# DATASET CONTENT
┄┄┄┄┄┄┄┄┄┄

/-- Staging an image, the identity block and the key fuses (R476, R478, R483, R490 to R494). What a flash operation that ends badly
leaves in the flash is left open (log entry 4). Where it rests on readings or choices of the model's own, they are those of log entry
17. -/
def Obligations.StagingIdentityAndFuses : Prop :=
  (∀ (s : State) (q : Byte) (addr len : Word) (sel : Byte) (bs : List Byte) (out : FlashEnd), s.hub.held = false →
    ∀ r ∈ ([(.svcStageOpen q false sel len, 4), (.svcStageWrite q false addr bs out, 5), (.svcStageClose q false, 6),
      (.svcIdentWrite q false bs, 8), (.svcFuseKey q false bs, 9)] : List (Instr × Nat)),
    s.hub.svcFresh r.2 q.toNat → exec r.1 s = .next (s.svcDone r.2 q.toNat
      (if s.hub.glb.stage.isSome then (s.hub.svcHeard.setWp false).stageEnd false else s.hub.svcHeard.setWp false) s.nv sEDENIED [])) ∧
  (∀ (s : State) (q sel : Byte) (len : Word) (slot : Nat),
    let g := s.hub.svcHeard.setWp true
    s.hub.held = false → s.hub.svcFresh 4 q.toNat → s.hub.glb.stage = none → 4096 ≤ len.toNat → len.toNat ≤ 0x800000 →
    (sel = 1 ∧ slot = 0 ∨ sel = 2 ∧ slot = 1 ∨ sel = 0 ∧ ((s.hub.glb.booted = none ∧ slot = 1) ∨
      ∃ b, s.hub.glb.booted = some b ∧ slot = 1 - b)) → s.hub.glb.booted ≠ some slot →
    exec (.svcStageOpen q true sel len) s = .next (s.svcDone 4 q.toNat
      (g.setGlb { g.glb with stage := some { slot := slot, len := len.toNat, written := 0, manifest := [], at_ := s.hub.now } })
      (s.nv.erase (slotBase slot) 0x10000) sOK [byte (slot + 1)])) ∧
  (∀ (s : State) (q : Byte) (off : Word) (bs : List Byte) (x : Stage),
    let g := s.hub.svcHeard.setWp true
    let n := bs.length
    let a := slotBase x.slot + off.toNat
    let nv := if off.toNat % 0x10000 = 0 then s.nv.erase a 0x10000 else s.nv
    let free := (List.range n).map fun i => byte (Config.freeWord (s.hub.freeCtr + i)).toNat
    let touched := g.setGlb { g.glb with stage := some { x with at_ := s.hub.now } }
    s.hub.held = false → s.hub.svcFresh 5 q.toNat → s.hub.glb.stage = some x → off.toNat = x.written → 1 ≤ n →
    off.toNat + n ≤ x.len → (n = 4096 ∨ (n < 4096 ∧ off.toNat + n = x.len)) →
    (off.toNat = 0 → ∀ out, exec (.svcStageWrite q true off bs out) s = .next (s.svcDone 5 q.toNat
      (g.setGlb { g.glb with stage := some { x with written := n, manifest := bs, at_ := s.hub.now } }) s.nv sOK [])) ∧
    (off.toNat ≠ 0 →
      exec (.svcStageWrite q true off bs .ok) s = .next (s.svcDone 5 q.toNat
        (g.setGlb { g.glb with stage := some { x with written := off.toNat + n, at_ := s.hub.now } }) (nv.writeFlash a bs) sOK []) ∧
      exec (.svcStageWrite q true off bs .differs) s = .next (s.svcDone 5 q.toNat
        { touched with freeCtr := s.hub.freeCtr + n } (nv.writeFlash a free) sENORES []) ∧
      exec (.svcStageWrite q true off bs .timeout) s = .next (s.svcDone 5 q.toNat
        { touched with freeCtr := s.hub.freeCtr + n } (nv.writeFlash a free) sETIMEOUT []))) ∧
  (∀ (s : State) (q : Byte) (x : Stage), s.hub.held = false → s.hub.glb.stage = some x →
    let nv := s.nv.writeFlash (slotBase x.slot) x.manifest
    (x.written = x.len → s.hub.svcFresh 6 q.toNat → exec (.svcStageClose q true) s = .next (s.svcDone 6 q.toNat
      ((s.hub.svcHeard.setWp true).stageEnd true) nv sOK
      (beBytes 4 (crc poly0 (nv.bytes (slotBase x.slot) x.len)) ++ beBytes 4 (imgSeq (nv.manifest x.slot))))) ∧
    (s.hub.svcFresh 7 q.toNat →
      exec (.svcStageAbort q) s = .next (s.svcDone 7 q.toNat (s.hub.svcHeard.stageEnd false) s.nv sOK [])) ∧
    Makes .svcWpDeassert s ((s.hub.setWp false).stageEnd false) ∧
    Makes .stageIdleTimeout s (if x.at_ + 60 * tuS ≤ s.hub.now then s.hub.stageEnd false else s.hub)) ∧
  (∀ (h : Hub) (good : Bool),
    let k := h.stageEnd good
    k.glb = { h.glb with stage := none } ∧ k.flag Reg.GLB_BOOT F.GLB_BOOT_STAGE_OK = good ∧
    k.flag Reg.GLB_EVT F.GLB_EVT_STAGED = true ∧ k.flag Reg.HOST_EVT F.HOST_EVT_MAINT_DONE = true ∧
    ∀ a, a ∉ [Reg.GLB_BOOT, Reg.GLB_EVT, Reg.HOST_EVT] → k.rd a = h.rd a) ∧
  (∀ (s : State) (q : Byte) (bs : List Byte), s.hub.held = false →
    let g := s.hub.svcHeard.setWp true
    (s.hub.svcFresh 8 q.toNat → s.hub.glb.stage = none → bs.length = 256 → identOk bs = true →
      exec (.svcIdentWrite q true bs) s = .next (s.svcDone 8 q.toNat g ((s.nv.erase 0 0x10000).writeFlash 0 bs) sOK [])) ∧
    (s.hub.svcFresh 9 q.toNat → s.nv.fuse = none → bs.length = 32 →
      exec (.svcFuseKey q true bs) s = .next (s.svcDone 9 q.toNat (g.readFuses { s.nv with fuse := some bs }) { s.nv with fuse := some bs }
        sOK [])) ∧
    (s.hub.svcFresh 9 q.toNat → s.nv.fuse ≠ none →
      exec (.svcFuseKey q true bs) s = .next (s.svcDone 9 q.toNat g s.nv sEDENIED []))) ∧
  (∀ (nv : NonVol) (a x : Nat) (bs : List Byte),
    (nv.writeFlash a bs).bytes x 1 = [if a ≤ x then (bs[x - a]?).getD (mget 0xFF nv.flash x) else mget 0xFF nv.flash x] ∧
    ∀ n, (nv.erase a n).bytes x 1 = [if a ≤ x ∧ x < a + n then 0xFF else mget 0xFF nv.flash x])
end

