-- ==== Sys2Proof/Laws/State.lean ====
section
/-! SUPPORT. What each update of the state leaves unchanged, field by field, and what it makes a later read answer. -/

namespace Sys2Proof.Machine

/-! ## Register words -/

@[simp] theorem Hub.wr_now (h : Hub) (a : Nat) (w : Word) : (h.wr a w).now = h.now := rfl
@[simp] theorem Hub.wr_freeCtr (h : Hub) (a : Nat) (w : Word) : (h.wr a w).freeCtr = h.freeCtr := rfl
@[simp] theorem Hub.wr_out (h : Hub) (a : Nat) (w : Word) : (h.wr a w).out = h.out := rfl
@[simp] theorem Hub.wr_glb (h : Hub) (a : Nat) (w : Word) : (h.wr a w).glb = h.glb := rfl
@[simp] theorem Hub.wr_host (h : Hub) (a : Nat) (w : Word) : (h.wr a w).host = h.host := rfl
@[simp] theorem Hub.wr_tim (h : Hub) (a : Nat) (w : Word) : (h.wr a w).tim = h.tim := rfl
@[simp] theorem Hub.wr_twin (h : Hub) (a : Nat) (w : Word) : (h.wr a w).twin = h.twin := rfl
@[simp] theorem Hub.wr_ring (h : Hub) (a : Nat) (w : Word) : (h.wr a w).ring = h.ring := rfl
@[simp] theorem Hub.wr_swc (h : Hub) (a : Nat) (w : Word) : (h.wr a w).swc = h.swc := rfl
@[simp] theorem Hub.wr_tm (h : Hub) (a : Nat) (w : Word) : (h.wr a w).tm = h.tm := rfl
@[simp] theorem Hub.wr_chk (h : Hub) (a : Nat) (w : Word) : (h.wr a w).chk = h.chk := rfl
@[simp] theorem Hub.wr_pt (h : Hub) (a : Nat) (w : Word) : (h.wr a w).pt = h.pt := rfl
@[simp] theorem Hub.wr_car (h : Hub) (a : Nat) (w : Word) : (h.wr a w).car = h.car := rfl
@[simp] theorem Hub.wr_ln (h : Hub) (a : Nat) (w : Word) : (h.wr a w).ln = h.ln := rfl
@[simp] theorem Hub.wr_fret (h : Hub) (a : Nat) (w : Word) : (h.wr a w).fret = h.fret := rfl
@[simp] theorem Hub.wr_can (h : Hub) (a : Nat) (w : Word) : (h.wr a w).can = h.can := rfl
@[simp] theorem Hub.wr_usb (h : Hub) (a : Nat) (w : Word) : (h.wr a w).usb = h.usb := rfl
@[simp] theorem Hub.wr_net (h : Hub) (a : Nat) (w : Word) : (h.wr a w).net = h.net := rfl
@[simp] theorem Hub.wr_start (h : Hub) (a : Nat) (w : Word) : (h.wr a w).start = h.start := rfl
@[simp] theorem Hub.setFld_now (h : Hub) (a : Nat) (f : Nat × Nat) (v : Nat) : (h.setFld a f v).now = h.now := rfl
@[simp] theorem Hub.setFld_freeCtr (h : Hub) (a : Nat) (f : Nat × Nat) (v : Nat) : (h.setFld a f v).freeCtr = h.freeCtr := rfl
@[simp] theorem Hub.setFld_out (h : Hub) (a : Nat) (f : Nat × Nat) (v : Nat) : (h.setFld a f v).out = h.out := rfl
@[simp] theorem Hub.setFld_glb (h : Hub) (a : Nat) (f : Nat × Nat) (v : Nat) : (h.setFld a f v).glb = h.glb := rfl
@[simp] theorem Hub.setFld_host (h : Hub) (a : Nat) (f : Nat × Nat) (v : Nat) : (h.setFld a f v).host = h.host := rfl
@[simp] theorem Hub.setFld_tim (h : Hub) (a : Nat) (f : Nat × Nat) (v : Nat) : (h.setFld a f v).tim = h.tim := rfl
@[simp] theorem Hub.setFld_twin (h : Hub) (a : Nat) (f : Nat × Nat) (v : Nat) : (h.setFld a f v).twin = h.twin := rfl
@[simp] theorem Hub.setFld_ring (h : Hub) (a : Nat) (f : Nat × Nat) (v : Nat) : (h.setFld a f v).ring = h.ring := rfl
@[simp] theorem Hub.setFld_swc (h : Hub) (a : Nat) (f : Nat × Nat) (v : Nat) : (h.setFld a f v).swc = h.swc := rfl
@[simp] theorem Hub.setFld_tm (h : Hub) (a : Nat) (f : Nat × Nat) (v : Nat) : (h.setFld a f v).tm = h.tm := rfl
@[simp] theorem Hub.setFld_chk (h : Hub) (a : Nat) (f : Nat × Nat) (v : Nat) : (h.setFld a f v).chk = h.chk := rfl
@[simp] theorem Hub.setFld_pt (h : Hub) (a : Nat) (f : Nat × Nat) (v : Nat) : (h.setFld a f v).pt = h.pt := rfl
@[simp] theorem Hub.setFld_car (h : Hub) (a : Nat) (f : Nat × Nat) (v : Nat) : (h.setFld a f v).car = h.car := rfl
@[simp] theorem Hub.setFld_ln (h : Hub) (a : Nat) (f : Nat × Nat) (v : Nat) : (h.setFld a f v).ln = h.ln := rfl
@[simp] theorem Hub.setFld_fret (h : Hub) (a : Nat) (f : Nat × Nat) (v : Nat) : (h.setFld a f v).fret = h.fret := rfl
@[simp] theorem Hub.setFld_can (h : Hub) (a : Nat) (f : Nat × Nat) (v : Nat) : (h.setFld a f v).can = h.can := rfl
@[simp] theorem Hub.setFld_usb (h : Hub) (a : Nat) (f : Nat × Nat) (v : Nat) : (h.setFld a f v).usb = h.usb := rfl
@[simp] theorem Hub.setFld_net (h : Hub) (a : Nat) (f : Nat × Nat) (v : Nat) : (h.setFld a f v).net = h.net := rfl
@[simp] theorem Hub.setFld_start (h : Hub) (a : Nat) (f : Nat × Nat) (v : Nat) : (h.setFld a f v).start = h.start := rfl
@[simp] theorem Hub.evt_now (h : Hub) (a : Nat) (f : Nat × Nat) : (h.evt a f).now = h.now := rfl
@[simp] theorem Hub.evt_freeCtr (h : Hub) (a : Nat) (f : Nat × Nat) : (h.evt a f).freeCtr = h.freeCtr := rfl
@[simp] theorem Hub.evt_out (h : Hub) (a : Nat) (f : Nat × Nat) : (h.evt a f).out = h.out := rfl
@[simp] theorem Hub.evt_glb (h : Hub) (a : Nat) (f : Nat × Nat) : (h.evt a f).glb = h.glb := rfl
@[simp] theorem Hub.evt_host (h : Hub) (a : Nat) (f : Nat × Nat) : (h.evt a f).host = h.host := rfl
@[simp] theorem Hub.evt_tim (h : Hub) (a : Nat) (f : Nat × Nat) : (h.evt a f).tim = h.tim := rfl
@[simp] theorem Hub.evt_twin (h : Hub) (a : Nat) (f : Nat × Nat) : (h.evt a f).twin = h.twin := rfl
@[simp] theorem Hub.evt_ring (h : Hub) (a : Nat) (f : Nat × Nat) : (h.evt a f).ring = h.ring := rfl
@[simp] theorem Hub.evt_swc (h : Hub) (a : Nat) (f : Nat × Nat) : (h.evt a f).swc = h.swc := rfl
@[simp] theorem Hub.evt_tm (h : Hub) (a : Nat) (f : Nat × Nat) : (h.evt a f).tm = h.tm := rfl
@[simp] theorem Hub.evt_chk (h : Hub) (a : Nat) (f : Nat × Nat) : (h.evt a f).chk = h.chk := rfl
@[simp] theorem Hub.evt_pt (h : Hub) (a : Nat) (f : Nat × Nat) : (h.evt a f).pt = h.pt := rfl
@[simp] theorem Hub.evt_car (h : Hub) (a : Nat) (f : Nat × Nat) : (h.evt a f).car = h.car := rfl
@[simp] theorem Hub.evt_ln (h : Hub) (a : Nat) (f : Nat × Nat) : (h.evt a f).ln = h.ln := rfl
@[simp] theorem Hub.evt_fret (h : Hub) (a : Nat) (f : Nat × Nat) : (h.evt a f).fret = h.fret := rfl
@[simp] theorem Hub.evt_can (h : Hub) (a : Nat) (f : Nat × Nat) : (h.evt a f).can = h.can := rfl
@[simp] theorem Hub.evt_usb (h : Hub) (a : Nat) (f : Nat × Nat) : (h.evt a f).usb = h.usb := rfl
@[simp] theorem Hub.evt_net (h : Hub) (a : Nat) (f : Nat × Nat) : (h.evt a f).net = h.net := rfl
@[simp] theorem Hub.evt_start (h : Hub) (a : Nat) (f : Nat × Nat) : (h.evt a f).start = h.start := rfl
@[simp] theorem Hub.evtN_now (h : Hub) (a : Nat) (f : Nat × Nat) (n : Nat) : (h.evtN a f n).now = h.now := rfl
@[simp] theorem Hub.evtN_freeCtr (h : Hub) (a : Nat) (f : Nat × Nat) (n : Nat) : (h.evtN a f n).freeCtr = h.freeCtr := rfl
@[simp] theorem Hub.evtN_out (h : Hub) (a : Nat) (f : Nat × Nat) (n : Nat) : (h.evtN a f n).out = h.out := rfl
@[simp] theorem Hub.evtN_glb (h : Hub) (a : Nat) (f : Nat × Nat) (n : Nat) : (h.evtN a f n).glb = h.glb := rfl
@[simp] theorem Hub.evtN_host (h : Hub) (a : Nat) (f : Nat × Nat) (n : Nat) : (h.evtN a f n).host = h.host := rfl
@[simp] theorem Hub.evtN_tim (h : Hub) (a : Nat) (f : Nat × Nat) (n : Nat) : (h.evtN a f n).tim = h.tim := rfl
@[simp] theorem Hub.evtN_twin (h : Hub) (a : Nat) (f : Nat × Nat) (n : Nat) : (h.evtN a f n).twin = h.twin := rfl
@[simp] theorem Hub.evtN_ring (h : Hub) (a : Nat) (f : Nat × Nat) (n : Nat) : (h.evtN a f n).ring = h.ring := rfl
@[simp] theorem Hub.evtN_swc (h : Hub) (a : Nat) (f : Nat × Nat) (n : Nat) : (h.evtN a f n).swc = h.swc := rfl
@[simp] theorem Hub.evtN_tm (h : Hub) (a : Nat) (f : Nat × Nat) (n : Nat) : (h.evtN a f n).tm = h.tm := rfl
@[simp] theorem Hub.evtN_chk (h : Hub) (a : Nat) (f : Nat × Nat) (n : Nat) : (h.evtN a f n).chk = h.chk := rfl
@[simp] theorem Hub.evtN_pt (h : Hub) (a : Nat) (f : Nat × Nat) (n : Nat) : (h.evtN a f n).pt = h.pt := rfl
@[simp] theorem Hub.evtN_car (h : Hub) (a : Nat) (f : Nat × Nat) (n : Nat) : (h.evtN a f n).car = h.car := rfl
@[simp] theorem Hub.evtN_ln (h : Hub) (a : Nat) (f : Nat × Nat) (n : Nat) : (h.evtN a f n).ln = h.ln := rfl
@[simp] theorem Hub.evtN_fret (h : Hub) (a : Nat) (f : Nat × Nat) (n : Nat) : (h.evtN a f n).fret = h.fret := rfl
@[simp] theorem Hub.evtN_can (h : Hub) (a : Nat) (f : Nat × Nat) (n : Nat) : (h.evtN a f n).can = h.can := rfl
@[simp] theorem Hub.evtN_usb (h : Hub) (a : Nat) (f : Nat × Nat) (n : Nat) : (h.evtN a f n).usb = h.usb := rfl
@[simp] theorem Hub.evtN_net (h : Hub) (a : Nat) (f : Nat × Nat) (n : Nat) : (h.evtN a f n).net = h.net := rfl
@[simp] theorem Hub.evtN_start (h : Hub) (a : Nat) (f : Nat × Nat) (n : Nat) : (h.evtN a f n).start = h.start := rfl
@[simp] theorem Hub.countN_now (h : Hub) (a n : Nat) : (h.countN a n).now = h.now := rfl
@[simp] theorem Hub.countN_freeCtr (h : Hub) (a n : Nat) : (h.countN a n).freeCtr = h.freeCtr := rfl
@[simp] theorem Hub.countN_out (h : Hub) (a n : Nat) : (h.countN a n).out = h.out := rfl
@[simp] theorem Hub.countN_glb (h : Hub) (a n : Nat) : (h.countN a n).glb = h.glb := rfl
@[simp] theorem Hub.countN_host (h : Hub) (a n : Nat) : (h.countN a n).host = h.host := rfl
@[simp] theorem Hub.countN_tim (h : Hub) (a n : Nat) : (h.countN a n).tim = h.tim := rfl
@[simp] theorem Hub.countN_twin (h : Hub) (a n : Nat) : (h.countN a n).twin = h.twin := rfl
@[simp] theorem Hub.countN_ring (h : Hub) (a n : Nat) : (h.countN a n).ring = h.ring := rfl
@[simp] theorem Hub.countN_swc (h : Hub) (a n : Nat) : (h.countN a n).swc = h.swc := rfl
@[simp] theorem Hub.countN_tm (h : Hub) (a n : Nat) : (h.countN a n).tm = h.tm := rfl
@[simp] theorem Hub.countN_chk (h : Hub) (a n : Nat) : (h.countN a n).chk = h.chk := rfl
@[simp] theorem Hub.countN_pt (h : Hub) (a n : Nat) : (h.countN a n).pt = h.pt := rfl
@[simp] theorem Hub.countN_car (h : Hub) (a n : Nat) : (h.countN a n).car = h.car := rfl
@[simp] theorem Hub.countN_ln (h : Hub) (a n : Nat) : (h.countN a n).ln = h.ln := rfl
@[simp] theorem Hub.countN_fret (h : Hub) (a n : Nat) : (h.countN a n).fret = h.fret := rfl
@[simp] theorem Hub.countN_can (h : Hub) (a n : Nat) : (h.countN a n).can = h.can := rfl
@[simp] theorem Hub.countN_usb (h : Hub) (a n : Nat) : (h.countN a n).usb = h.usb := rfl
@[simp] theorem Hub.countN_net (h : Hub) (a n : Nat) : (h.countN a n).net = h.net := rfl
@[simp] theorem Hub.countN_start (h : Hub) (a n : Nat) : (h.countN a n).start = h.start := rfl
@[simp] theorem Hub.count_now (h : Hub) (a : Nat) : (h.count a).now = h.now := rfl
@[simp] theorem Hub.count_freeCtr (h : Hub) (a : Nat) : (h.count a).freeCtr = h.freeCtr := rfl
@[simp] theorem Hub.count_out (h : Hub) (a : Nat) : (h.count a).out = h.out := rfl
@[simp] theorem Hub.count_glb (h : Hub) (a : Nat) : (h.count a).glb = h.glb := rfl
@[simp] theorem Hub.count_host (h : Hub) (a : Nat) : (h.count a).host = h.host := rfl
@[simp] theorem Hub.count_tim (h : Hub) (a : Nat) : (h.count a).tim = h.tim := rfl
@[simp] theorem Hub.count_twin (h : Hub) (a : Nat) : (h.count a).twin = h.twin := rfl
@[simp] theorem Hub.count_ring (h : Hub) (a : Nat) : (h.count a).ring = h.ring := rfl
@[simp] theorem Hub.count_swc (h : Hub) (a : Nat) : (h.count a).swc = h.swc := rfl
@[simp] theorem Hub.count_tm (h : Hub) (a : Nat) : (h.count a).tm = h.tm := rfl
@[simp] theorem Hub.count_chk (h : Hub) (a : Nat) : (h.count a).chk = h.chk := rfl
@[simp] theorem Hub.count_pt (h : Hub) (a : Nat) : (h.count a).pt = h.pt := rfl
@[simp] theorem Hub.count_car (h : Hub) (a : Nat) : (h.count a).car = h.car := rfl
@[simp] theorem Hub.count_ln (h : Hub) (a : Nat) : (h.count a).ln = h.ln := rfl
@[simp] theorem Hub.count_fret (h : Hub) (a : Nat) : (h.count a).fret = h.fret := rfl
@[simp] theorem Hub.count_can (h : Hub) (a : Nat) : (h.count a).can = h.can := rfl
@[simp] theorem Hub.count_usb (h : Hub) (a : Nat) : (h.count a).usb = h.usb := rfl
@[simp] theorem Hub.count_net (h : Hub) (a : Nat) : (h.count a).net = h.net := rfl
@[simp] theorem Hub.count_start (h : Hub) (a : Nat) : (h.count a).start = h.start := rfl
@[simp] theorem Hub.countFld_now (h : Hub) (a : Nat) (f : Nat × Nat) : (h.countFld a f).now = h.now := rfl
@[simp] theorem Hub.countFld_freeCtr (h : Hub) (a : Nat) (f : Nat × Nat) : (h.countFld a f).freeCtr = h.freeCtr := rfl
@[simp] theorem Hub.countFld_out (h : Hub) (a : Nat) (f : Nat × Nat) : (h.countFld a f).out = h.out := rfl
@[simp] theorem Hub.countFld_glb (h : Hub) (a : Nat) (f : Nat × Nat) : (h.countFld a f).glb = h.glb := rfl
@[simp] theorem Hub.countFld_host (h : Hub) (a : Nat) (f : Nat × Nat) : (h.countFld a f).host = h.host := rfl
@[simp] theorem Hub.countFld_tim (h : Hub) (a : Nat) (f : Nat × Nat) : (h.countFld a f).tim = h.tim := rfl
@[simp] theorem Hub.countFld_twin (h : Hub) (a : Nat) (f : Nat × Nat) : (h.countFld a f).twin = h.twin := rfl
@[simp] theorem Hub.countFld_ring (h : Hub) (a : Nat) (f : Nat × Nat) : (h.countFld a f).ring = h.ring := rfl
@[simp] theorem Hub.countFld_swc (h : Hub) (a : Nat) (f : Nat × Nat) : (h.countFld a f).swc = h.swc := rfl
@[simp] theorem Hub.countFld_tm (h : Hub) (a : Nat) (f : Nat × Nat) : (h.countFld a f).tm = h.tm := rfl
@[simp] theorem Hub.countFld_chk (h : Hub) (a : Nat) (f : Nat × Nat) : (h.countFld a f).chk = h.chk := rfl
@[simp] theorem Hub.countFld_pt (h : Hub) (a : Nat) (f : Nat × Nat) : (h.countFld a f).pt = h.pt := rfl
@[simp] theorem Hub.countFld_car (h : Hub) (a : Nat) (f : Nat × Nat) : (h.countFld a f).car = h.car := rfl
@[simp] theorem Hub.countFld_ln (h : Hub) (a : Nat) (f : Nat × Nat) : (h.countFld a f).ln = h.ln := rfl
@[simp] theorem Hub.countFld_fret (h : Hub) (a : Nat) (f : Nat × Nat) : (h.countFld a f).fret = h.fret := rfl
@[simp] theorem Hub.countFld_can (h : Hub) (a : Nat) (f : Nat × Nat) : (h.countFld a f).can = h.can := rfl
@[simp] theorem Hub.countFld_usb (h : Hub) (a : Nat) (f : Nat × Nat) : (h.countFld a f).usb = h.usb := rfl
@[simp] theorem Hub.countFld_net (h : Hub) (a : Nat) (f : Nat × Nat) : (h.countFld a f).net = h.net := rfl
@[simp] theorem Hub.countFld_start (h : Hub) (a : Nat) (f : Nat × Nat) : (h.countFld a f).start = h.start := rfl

┄┄┄┄┄┄┄┄┄┄

# TASK TO CARRY OUT
Only the lines from the one containing "(h.evt a f).out = h.out := rfl" through the one containing "(h.evt a f).twin = h.twin := rfl" are to be retyped, both boundary lines included, with no other material.

# RESULT
@[simp] theorem Hub.evt_out (h : Hub) (a : Nat) (f : Nat × Nat) : (h.evt a f).out = h.out := rfl
@[simp] theorem Hub.evt_glb (h : Hub) (a : Nat) (f : Nat × Nat) : (h.evt a f).glb = h.glb := rfl
@[simp] theorem Hub.evt_host (h : Hub) (a : Nat) (f : Nat × Nat) : (h.evt a f).host = h.host := rfl
@[simp] theorem Hub.evt_tim (h : Hub) (a : Nat) (f : Nat × Nat) : (h.evt a f).tim = h.tim := rfl
@[simp] theorem Hub.evt_twin (h : Hub) (a : Nat) (f : Nat × Nat) : (h.evt a f).twin = h.twin := rfl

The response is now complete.